##### DATA TO PROCESS

theorem ebreak : Statement .ebreak := at_row _ 2 (by decide) (by decide)

theorem uret : Statement .uret := at_row _ 3 (by decide) (by decide)

theorem wfi : Statement .wfi := at_row _ 4 (by decide) (by decide)

theorem csrrw (rd : Reg) (csr : CsrNum) (rs1 : Reg) : Statement (.csrrw rd csr rs1) :=
  at_row _ 88 (by decide) ((encodeI_and 0x00001073 0x0000707F rd rs1 csr (by decide)).trans (by decide))

theorem csrrs (rd : Reg) (csr : CsrNum) (rs1 : Reg) : Statement (.csrrs rd csr rs1) :=
  at_row _ 89 (by decide) ((encodeI_and 0x00002073 0x0000707F rd rs1 csr (by decide)).trans (by decide))

theorem csrrc (rd : Reg) (csr : CsrNum) (rs1 : Reg) : Statement (.csrrc rd csr rs1) :=
  at_row _ 90 (by decide) ((encodeI_and 0x00003073 0x0000707F rd rs1 csr (by decide)).trans (by decide))

theorem csrrwi (rd : Reg) (csr : CsrNum) (uimm : BitVec 5) : Statement (.csrrwi rd csr uimm) :=
  at_row _ 91 (by decide) ((encodeI_and 0x00005073 0x0000707F rd uimm csr (by decide)).trans (by decide))

theorem csrrsi (rd : Reg) (csr : CsrNum) (uimm : BitVec 5) : Statement (.csrrsi rd csr uimm) :=
  at_row _ 92 (by decide) ((encodeI_and 0x00006073 0x0000707F rd uimm csr (by decide)).trans (by decide))

theorem csrrci (rd : Reg) (csr : CsrNum) (uimm : BitVec 5) : Statement (.csrrci rd csr uimm) :=
  at_row _ 93 (by decide) ((encodeI_and 0x00007073 0x0000707F rd uimm csr (by decide)).trans (by decide))

theorem flw (rd : Reg) (rs1 : Reg) (imm : BitVec 12) : Statement (.flw rd rs1 imm) :=
  at_row _ 94 (by decide) ((encodeI_and 0x00002007 0x0000707F rd rs1 imm (by decide)).trans (by decide))

theorem fsw (rs1 : Reg) (rs2 : Reg) (imm : BitVec 12) : Statement (.fsw rs1 rs2 imm) :=
  at_row _ 95 (by decide) ((encodeS_and 0x00002027 0x0000707F rs1 rs2 imm (by decide)).trans (by decide))

theorem fmaddS (rd : Reg) (rs1 : Reg) (rs2 : Reg) (rs3 : Reg) (rm : BitVec 3) : Statement (.fmaddS rd rs1 rs2 rs3 rm) :=
  at_row _ 98 (by decide) ((encodeR4_and 0x00000043 0x0600007F rd rs1 rs2 rs3 rm (by decide) (by decide) (by decide)).trans (by decide))

theorem fmsubS (rd : Reg) (rs1 : Reg) (rs2 : Reg) (rs3 : Reg) (rm : BitVec 3) : Statement (.fmsubS rd rs1 rs2 rs3 rm) :=
  at_row _ 99 (by decide) ((encodeR4_and 0x00000047 0x0600007F rd rs1 rs2 rs3 rm (by decide) (by decide) (by decide)).trans (by decide))

theorem fnmsubS (rd : Reg) (rs1 : Reg) (rs2 : Reg) (rs3 : Reg) (rm : BitVec 3) : Statement (.fnmsubS rd rs1 rs2 rs3 rm) :=
  at_row _ 100 (by decide) ((encodeR4_and 0x0000004B 0x0600007F rd rs1 rs2 rs3 rm (by decide) (by decide) (by decide)).trans (by decide))

theorem fnmaddS (rd : Reg) (rs1 : Reg) (rs2 : Reg) (rs3 : Reg) (rm : BitVec 3) : Statement (.fnmaddS rd rs1 rs2 rs3 rm) :=
  at_row _ 101 (by decide) ((encodeR4_and 0x0000004F 0x0600007F rd rs1 rs2 rs3 rm (by decide) (by decide) (by decide)).trans (by decide))

theorem faddS (rd : Reg) (rs1 : Reg) (rs2 : Reg) (rm : BitVec 3) : Statement (.faddS rd rs1 rs2 rm) :=
  at_row _ 59 (by decide) ((encodeRm_and 0x00000053 0xFE00007F rd rs1 rs2 rm (by decide) (by decide)).trans (by decide))
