theorem LeavesPc.ecall {s : State} (h : serviceOf s.cfg.syscalls (s.readX 17) ≠ some .hosted) :
    LeavesPc (execEcall s) := by
  refine .finish ?_
  have hx : s.startIter.readX 17 = s.readX 17 := rfl
  rw [environmentCall, State.startIter_cfg, hx]
  cases hsv : serviceOf s.cfg.syscalls (s.readX 17) with
  | none => rfl
  | some sv => exact congrArg Iter.pcSet (runService_iter (fun hh => h (hsv.trans (congrArg some hh))) s.startIter)

/-- Settles O25: the shapes of the other instructions write no `pc`, and no end of a behaviour raises `pc_set`. -/
theorem whoSetsPc : Obligations.WhoSetsPc := by
  intro i s t hexec hset
  have hnot : ¬ LeavesPc (exec i s) := fun h => by simp [h t hexec] at hset
  cases i
  case jal rd off => exact .inl ⟨rd, off, rfl⟩
  case jalr rd rs1 imm => exact .inr (.inl ⟨rd, rs1, imm, rfl⟩)
  case uret => exact .inr (.inr (.inl rfl))
  case beq rs1 rs2 off | bne rs1 rs2 off | blt rs1 rs2 off | bge rs1 rs2 off | bltu rs1 rs2 off | bgeu rs1 rs2 off =>
    exact .inr (.inr (.inr (.inl ⟨rs1, rs2, off, by simp⟩)))
  case ecall => exact .inr (.inr (.inr (.inr ⟨rfl, by_contra fun h => hnot (.ecall h)⟩)))
  all_goals refine absurd ?_ hnot
  case fence | fenceI | wfi => exact .finish (b := .done s.startIter) rfl
  case ebreak => exact .finish (b := .done _) rfl
  case flw => exact .flw _ _ _ s
  case fld => exact .fld _ _ _ s
  case fsd => exact .fsd _ _ _ s
  case lb | lh | lw | lbu | lhu => exact .loadX _ _ _ _ _ s
  case sb | sh | sw | fsw => exact .storeAt _ _ _ _ s
  case csrrw | csrrs | csrrc | csrrwi | csrrsi | csrrci =>
    exact .finish (congrArg Iter.pcSet (csrAccess_iter _ _ _ _ s.startIter))
  case fmvWX | fsgnjS | fsgnjnS | fsgnjxS | fsgnjD | fsgnjnD | fsgnjxD => exact .writeF s _ _
  case fminS | fmaxS => exact .retireS s _ _
  case fminD | fmaxD => exact .retireD s _ _
  case feqS | fltS | fleS | feqD | fltD | fleD => exact .retireX s _ _
  case fmaddS | fmsubS | fnmsubS | fnmaddS | faddS | fsubS | fmulS | fdivS | fsqrtS | fcvtSW | fcvtSWu | fcvtSD =>
    exact .withRm fun _ => .retireS s _ _
  case fmaddD | fmsubD | fnmsubD | fnmaddD | faddD | fsubD | fmulD | fdivD | fsqrtD | fcvtDW | fcvtDWu | fcvtDS =>
    exact .withRm fun _ => .retireD s _ _
  case fcvtWS | fcvtWuS | fcvtWD | fcvtWuD => exact .withRm fun _ => .retireX s _ _
  all_goals exact .writesX s _ _

end Sys2Proof.Machine

/-! SUPPORT and PROOFS. The integer loads and stores (42_loadstore.md): what an access comes to where its segment permits
it, and the exception it takes where it does not. -/

namespace Sys2Proof.Machine

/-! ### Loaded values (R156, R165, R176) -/

/-- A byte put on top of the `n` bytes below it (R156). -/
theorem withByte_setWidth {n : Nat} (hn : n < 4) (x : BitVec (8 * n)) (b : Byte) :
    withByte (x.setWidth 32) n b = (b ++ x).setWidth 32 := by
  refine word_ext_bytes fun i hi => ?_
  rw [byteOf_withByte _ _ _ hn hi, byteOf, byteOf, BitVec.extractLsb'_setWidth_of_le (by omega),
    BitVec.extractLsb'_setWidth_of_le (by omega)]
  rcases Nat.lt_trichotomy i n with hbelow | rfl | habove
  · rw [if_neg hbelow.ne, BitVec.extractLsb'_append_eq_of_add_le (by omega)]
  · rw [if_pos rfl, BitVec.extractLsb'_append_eq_of_le le_rfl]
    simp
  · rw [if_neg habove.ne']
    ext k hk
    rw [BitVec.getElem_extractLsb', BitVec.getElem_extractLsb', BitVec.getLsbD_of_ge _ _ (by omega),
      BitVec.getLsbD_of_ge _ _ (by omega)]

##########

● THE PROBLEM
If a line comes after the one that contains "at_row _ 88", leave it out; return every line of the entries up to that point exactly, starting with the first, with that line included.

● ANSWER AREA
theorem ebreak : Statement .ebreak := at_row _ 2 (by decide) (by decide)

theorem uret : Statement .uret := at_row _ 3 (by decide) (by decide)

theorem wfi : Statement .wfi := at_row _ 4 (by decide) (by decide)

theorem csrrw (rd : Reg) (csr : CsrNum) (rs1 : Reg) : Statement (.csrrw rd csr rs1) :=
  at_row _ 88 (by decide) ((encodeI_and 0x00001073 0x0000707F rd rs1 csr (by decide)).trans (by decide))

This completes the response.